Shu Wang; Jia Chen; Chonghuan Xu

首页> 外文期刊>International journal of computing science and mathematics >Research on crawling mechanism and policy for crawling product information from mobile internet

【24h】

Research on crawling mechanism and policy for crawling product information from mobile internet

机译：从移动互联网爬网产品信息的爬网机制和策略研究

获取原文

获取原文并翻译 | 示例

开具论文收录证明 >>

页面导航

摘要
著录项
引文网络
相似文献
相关主题

摘要

Product information on the mobile internet grows fast in volume and becomes hard in acquisition.
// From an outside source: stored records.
-- ==== Sys2Proof/Laws/OnlyFwEvent.lean ====
section
/-! SUPPORT. Footprints of the operations of Machine/FwEvent.lean: the parts of the state each may change. -/
namespace Sys2Proof.Machine

theorem sendCable_only {ps : List Part} (hl : Part.le [.regs, .mem, .ecc, .phy, .hub, .fw, .pan, .chan, .ceSecond, .log, .fresh] ps = true) {s0_ : State} {p : Nat} {s : State} (h : Only ps s0_ s) :
    Only ps s0_ (sendCable p s) := by
  unfold sendCable
  try dsimp only
  repeat' first
    | (with_reducible assumption)
    | (with_reducible apply say_only (within rfl hl))
    | (with_reducible apply updFw_only (within rfl hl))

theorem atSafe5v_only {ps : List Part} (hl : Part.le [.regs, .prec, .mem, .ecc, .port, .mir, .phy, .hub, .fw, .ctx, .pan, .opq, .chan, .ceSecond, .log, .fresh] ps = true) {s0_ : State} {p : Nat} {s : State} (h : Only ps s0_ s) :
    Only ps s0_ (atSafe5v p s) := by
  unfold atSafe5v
  try dsimp only
  repeat' first
    | (with_reducible assumption)
    | (with_reducible apply armNoResponse_only (within rfl hl))
    | (with_reducible apply recordContract_only (within rfl hl))
    | (with_reducible apply sendCable_only (within rfl hl))
    | (with_reducible apply sendCaps_only (within rfl hl))
    | (with_reducible apply updFw_only (within rfl hl))
    | (with_reducible apply Only.ite)
    | (with_reducible apply Only.ite2)

theorem shedSeen_only {ps : List Part} (hl : Part.le [.regs, .hub, .fw, .ctx, .chan] ps = true) {s0_ : State} {p : Nat} {s : State} (h : Only ps s0_ s) :
    Only ps s0_ (shedSeen p s) := by
  unfold shedSeen
  try dsimp only
  repeat' first
    | (with_reducible assumption)
    | (with_reducible apply fwRelease_only (within rfl hl))
    | (with_reducible apply updFw_only (within rfl hl))
    | (with_reducible apply waitFor_only (within rfl hl))

theorem fwResult_only {ps : List Part} (hl : Part.le [.regs, .prec, .mem, .ecc, .xat, .port, .mir, .phy, .hub, .fw, .ctx, .pan, .opq, .chan, .ceSecond, .log, .fresh] ps = true) {s0_ : State} {c : Nat} {e : CqEntry} {s : State} (h : Only ps s0_ s) :
    Only ps s0_ (fwResult c e s) := by
  unfold fwResult
  try dsimp only
  repeat' first
    | (with_reducible assumption)
    | (with_reducible apply arm_only (within rfl hl))
    | (with_reducible apply atSafe5v_only (within rfl hl))
    | (with_reducible apply fwHardReset_only (within rfl hl))
    | (with_reducible apply sayCtl_only (within rfl hl))
    | (with_reducible apply shedSeen_only (within rfl hl))
    | (with_reducible apply updFw_only (within rfl hl))
    | (with_reducible apply Only.ite)
    | (with_reducible apply Only.ite2)
    | split
    | dsimp only

theorem drainCq_only {ps : List Part} (hl : Part.le [.regs, .prec, .mem, .ecc, .xat, .port, .mir, .phy, .hub, .fw, .ctx, .pan, .opq, .chan, .ceSecond, .log, .fresh] ps = true) {s0_ : State} {c n : Nat} {s : State} (h : Only ps s0_ s) :
    Only ps s0_ (drainCq c n s) := by
  induction n generalizing s with
  | zero => exact h
  | succ n ih =>
    rw [drainCq]
    split
    · exact h
    · exact Only.ite h (ih (fwResult_only (within rfl hl) (readCq_only (within rfl hl) h)))

theorem setHvst_only {ps : List Part} (hl : Part.le [.port, .mir, .hub] ps = true) {s0_ : State} {p : Nat} {l : List (Fld × Nat)} {s : State} (h : Only ps s0_ s) :
    Only ps s0_ (setHvst p l s) := by
  unfold setHvst
  try dsimp only
  repeat' first
    | (with_reducible assumption)
    | (with_reducible apply writeHvst_only (within rfl hl))
    | (with_reducible apply Only.foldl)
    | (with_reducible intro _)
    | dsimp only

theorem exitMode_only {ps : List Part} (hl : Part.le [.port, .mir, .hub, .fw, .ctx] ps = true) {s0_ : State} {p : Nat} {s : State} (h : Only ps s0_ s) :
    Only ps s0_ (exitMode p s) := by
  unfold exitMode
  try dsimp only
  repeat' first
    | (with_reducible assumption)
    | (with_reducible apply setHvst_only (within rfl hl))
    | (with_reducible apply updFw_only (within rfl hl))
    | (with_reducible apply waitFor_only (within rfl hl))

theorem swapAccept_only {ps : List Part} (hl : Part.le [.regs, .mem, .ecc, .xat, .phy, .hub, .fw, .ctx, .pan, .opq, .chan, .ceSecond, .log, .fresh] ps = true) {s0_ : State} {p : Nat} {s : State} (h : Only ps s0_ s) :
    Only ps s0_ (swapAccept p s) := by
  unfold swapAccept
  try dsimp only
  repeat' first
    | (with_reducible assumption)
    | (with_reducible apply arm_only (within rfl hl))
    | (with_reducible apply fwHardReset_only (within rfl hl))
    | (with_reducible apply pushArgs_only (within rfl hl))
    | (with_reducible apply sayCtl_only (within rfl hl))
    | (with_reducible apply updFw_only (within rfl hl))
    | (with_reducible apply Only.ite)
    | (with_reducible apply Only.ite2)

theorem fwBound_only {ps : List Part} (hl : Part.le [.regs, .mem, .ecc, .xat, .port, .mir, .phy, .hub, .fw, .ctx, .pan, .opq, .chan, .ceSecond, .log, .fresh] ps = true) {s0_ : State} {p : Nat} {alloc : Bool} {s : State} (h : Only ps s0_ s) :
    Only ps s0_ (fwBound p alloc s) := by
  unfold fwBound
  try dsimp only
  repeat' first
    | (with_reducible assumption)
    | (with_reducible apply arm_only (within rfl hl))
    | (with_reducible apply exitMode_only (within rfl hl))
    | (with_reducible apply sayCtl_only (within rfl hl))
    | (with_reducible apply sendCaps_only (within rfl hl))
    | (with_reducible apply sendOffer_only (within rfl hl))
    | (with_reducible apply swapAccept_only (within rfl hl))
    | (with_reducible apply tryTurnOn_only (within rfl hl))
    | (with_reducible apply updFw_only (within rfl hl))
    | (with_reducible apply Only.ite)
    | (with_reducible apply Only.ite2)
    | split
    | dsimp only

theorem putChain_only {ps : List Part} (hl : Part.le [.regs, .pan] ps = true) {s0_ : State} {c : Nat} {i : Nat} {s : State} (h : Only ps s0_ s) :
    Only ps s0_ (putChain c i s) := by
  unfold putChain
  try dsimp only
  repeat' first
    | (with_reducible assumption)
    | (with_reducible apply panPut_only (within rfl hl))
    | (with_reducible apply forEach_only)
    | (with_reducible intro _)
    | dsimp only

theorem setHstate_only {ps : List Part} (hl : Part.le [.port, .mir, .hub] ps = true) {s0_ : State} {p : Nat} {n : Nat} {s : State} (h : Only ps s0_ s) :
    Only ps s0_ (setHstate p n s) := by
  unfold setHstate
  try dsimp only
  repeat' first
    | (with_reducible assumption)
    | (with_reducible apply setHvst_only (within rfl hl))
Companies tend to deliver product information on their well-tuned mobile websites or websites that is responsive to various mobile devices. Thus, this kind of site is more of a web app than a traditional website, which we call a rich internet application (RIA). With RIAs, information are kept secret from search engine spiders by means of HTML5, Ajax and other scripting techniques in deep web, user interactions are needed to trigger some prescribed events in some certain order to show the whole picture of the information we need. In this paper, we identified the crux of the problem is how to provide the mechanism to parse the scripts and manipulate document object model (DOM) and the policy to trigger user events and run the scrape process. A new mechanism and policy was formulated based on web crawler techniques and studies in Ajax-specified web crawlers. By remodelling web pages redesigning the architecture of web crawler and refining scrape algorithm, we successfully scrape product data from mobile internet RIAs.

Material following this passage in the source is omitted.